▸ Requirement:
Given the material below, output exactly the lines from the line with "[.v, .disp, .redraw]" to the line with "redraw output. -/", both ends included, and no other lines.

▸ Material provided:
-- ==== Sys2Proof/Safety.lean ====
section
/-! DEFINITION. The words claims use: a running CORE, a fatal halt, what an instruction leaves as it was, which elements each
instruction may write, and the invariants. -/

namespace Sys2Proof.Machine

/-! ### Running and halting -/

/-- R33: the CORE runs. -/
abbrev Running (s : State) : Prop := s.halted = none

/-- A step that ends in the fatal halt with a record (R250, R252), the redraw output false (R129). -/
def Halts (o : Host.Outcome State Fault Refusal) (r : FaultRecord) : Prop :=
  ∃ t, o = .next t ∧ t.halted = some r ∧ t.redraw = false

/-- A run of `k` host events that meets no fatal halt: the runs a claim about a program may rest on (R131, R253). -/
def SafeRun : Nat → State → Prop
  | 0, s => Running s
  | k + 1, s => Running s ∧ ∃ t, step s = .next t ∧ SafeRun k t

/-- The address `a` fetches without a fault for a setting of `PC_ALIGN_STRICT` (R122, R123). -/
def Fetchable (alignStrict : Bool) (a : Word) : Prop :=
  0x200 ≤ a.toNat ∧ a.toNat ≤ 0xFFE ∧ (alignStrict = true → a.toNat % 2 = 0)

/-! ### Frames -/

/-- The elements of the state (10_state.md), the redraw output among them. -/
inductive Element where
  | v | pc | index | stack | dt | st | disp | mem | prng | lastTick | halted | redraw
deriving DecidableEq, Repr

/-- An element is the same in two states; memory byte by byte, at every address. -/
def Element.same (e : Element) (s t : State) : Prop :=
  match e with
  | .v => ∀ r : Reg, t.getV r = s.getV r
  | .pc => t.pc = s.pc
  | .index => t.index = s.index
  | .stack => t.stack = s.stack
  | .dt => t.dt = s.dt
  | .st => t.st = s.st
  | .disp => t.disp = s.disp
  | .mem => ∀ a, t.mem.read a = s.mem.read a
  | .prng => t.prng = s.prng
  | .lastTick => t.lastTick = s.lastTick
  | .halted => t.halted = s.halted
  | .redraw => t.redraw = s.redraw

/-- The model's own fields are the same. -/
def SameSignals (s t : State) : Prop :=
  t.key = s.key ∧ t.fetchAddr = s.fetchAddr ∧ t.fetchWord = s.fetchWord ∧ t.events = s.events ∧ t.strobes = s.strobes

/-- Everything is the same but the listed elements. -/
def OnlyChanges (es : List Element) (s t : State) : Prop :=
  (∀ e, e ∉ es → e.same s t) ∧ SameSignals s t

/-- Every register is the same but the listed ones. -/
def OnlyRegs (xs : List Reg) (s t : State) : Prop := ∀ r, r ∉ xs → t.getV r = s.getV r

/-- Every byte of memory is the same but `n` bytes from address `a` on. -/
def OnlyBytes (a n : Nat) (s t : State) : Prop := ∀ a', a' < a ∨ a + n ≤ a' → t.mem.read a' = s.mem.read a'

/-- The instruction runs, puts a value into one register, and changes nothing else; the pc stays where the fetch advanced it. -/
def SetsRegister (i : Instr) (s : State) (x : Reg) (b : Byte) : Prop :=
  ∃ t, exec i s = .next t ∧ t.getV x = b ∧ OnlyRegs [x] s t ∧ OnlyChanges [.v] s t

/-- The instruction runs and skips the next word iff the condition holds (R130), changing nothing but the pc. -/
def SkipsIff (i : Instr) (s : State) (c : Prop) : Prop :=
  ∃ t, exec i s = .next t ∧ (c → t.pc = s.pc + 2) ∧ (¬ c → t.pc = s.pc) ∧ OnlyChanges [.pc] s t

/-- The instruction runs and writes a result into `V[x]` and a flag into VF; with `x = 0xF` the register holds the one that
`VF_WRITE_ORDER` writes last (R161). Nothing else changes. -/
def SetsWithFlag (i : Instr) (s : State) (x : Reg) (r f : Byte) : Prop :=
  ∃ t, exec i s = .next t ∧
    (x ≠ VF → t.getV x = r ∧ t.getV VF = f) ∧
    (x = VF → t.getV VF = match Config.vfWriteOrder with | .flagLast => f | .resultLast => r) ∧
    OnlyRegs [x, VF] s t ∧ OnlyChanges [.v] s t

/-! ### What each instruction may write -/

/-- The elements an instruction that meets no fault may write: registers R21 and R22, the pc R24 and R147, `I` R25, the stack R26, the
timers R27, the display R28 and R129, memory R29, the PRNG R31. -/
def mayWrite (i : Instr) : List Element :=
  match i with
  | .clearScreen => [.disp, .redraw]
  | .ret | .call _ => [.pc, .stack]
  | .jump _ | .skipEqImm _ _ | .skipNeqImm _ _ | .skipEqReg _ _ | .skipNeqReg _ _
  | .skipKeyPressed _ | .skipKeyNotPressed _ => [.pc]
  | .loadImm _ _ | .addImm _ _ | .move _ _ | .or _ _ | .and _ _ | .xor _ _ | .add _ _ | .subForward _ _
  | .subBackward _ _ | .shiftRight _ | .shiftLeft _ | .loadDelay _ | .loadRange _ => [.v]
  | .loadIndex _ | .fontChar _ => [.index]
  | .addToIndex _ => [.v, .index]
  | .random _ _ => [.v, .prng]
  | .draw _ _ _ => [.v, .disp, .redraw]
  | .waitKey _ => [.v, .pc]
  | .storeDelay _ => [.dt]
  | .storeSound _ => [.st]
  | .storeBCD _ | .storeRange _ => [.mem]

/-- The registers an instruction may write (R21, R22); Draw's flag only where `DRAW_COLLISION_VF` is true. -/
def mayWriteReg (i : Instr) (r : Reg) : Bool :=
  match i with
  | .loadImm x _ | .addImm x _ | .move x _ | .or x _ | .and x _ | .xor x _ | .shiftRight x | .shiftLeft x
  | .random x _ | .loadDelay x | .waitKey x => decide (r = x)
  | .add x _ | .subForward x _ | .subBackward x _ => decide (r = x) || decide (r = VF)
  | .addToIndex _ => decide (r = VF)
  | .draw _ _ _ => Config.drawCollisionVf && decide (r = VF)
  | .loadRange x => decide (r ≤ x)
  | .clearScreen | .ret | .jump _ | .call _ | .skipEqImm _ _ | .skipNeqImm _ _ | .skipEqReg _ _ | .skipNeqReg _ _
  | .loadIndex _ | .skipKeyPressed _ | .skipKeyNotPressed _ | .storeDelay _ | .storeSound _ | .fontChar _
  | .storeBCD _ | .storeRange _ => false

/-- The fault of its own an instruction may meet (R255); with the normative unbounded stack Call has none (R142). -/
def mayRaise (i : Instr) : Option Fault :=
  match i with
  | .ret => some .stackUnderflow
  | .storeBCD _ | .storeRange _ | .loadRange _ | .draw _ _ _ => some .memoryOutOfBounds
  | .clearScreen | .jump _ | .call _ | .skipEqImm _ _ | .skipNeqImm _ _ | .skipEqReg _ _ | .loadImm _ _ | .addImm _ _
  | .move _ _ | .or _ _ | .and _ _ | .xor _ _ | .add _ _ | .subForward _ _ | .shiftRight _ | .subBackward _ _
  | .shiftLeft _ | .skipNeqReg _ _ | .loadIndex _ | .random _ _ | .skipKeyPressed _ | .skipKeyNotPressed _
  | .loadDelay _ | .waitKey _ | .storeDelay _ | .storeSound _ | .addToIndex _ | .fontChar _ => none

/-- R129: the instructions that assert the redraw output. -/
def assertsRedraw (i : Instr) : Prop := i = .clearScreen ∨ ∃ x y n, i = .draw x y n

/-! ### Draw's sprite -/

/-- R212, R213: whether a set sprite pixel of Draw lies at column `c`, row `r`, from the state before it: the anchor is reduced,
the offsets are not (R210); row `k` of the sprite is the byte at `I + k`, bit `7 - j` its column `j`. -/
def spriteCovers (s : State) (x y : Reg) (n : Nibble) (c r : Nat) : Prop :=
  (s.getV x).toNat % 64 ≤ c ∧ c < (s.getV x).toNat % 64 + 8 ∧
  (s.getV y).toNat % 32 ≤ r ∧ r < (s.getV y).toNat % 32 + n.toNat ∧
  (s.mem.read (s.index.toNat + (r - (s.getV y).toNat % 32))).getLsbD (7 - (c - (s.getV x).toNat % 64)) = true

/-! ### Invariants -/

/-- Memory keeps its canonical form (log entry 14): every listed address is below 4096 (R29), and equal memories are equal data. -/
abbrev MemoryCanonical (s : State) : Prop := s.mem.wf = true

/-- R24, R26: while the CORE runs, the pc is at most 0x1002 (a skip at 0xFFE) and every return address is that of a Call plus 2.
After a fatal halt both are unspecified (R253). -/
def PcBounded (s : State) : Prop :=
  Running s → s.pc.toNat ≤ 0x1002 ∧ ∀ a ∈ s.stack, 0x202 ≤ a.toNat ∧ a.toNat ≤ 0x1000

end Sys2Proof.Machine
end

▸ Expected output:
  | .draw _ _ _ => [.v, .disp, .redraw]
  | .waitKey _ => [.v, .pc]
  | .storeDelay _ => [.dt]
  | .storeSound _ => [.st]
  | .storeBCD _ | .storeRange _ => [.mem]

/-- The registers an instruction may write (R21, R22); Draw's flag only where `DRAW_COLLISION_VF` is true. -/
def mayWriteReg (i : Instr) (r : Reg) : Bool :=
  match i with
  | .loadImm x _ | .addImm x _ | .move x _ | .or x _ | .and x _ | .xor x _ | .shiftRight x | .shiftLeft x
  | .random x _ | .loadDelay x | .waitKey x => decide (r = x)
  | .add x _ | .subForward x _ | .subBackward x _ => decide (r = x) || decide (r = VF)
  | .addToIndex _ => decide (r = VF)
  | .draw _ _ _ => Config.drawCollisionVf && decide (r = VF)
  | .loadRange x => decide (r ≤ x)
  | .clearScreen | .ret | .jump _ | .call _ | .skipEqImm _ _ | .skipNeqImm _ _ | .skipEqReg _ _ | .skipNeqReg _ _
  | .loadIndex _ | .skipKeyPressed _ | .skipKeyNotPressed _ | .storeDelay _ | .storeSound _ | .fontChar _
  | .storeBCD _ | .storeRange _ => false

/-- The fault of its own an instruction may meet (R255); with the normative unbounded stack Call has none (R142). -/
def mayRaise (i : Instr) : Option Fault :=
  match i with
  | .ret => some .stackUnderflow
  | .storeBCD _ | .storeRange _ | .loadRange _ | .draw _ _ _ => some .memoryOutOfBounds
  | .clearScreen | .jump _ | .call _ | .skipEqImm _ _ | .skipNeqImm _ _ | .skipEqReg _ _ | .loadImm _ _ | .addImm _ _
  | .move _ _ | .or _ _ | .and _ _ | .xor _ _ | .add _ _ | .subForward _ _ | .shiftRight _ | .subBackward _ _
  | .shiftLeft _ | .skipNeqReg _ _ | .loadIndex _ | .random _ _ | .skipKeyPressed _ | .skipKeyNotPressed _
  | .loadDelay _ | .waitKey _ | .storeDelay _ | .storeSound _ | .addToIndex _ | .fontChar _ => none

/-- R129: the instructions that assert the redraw output. -/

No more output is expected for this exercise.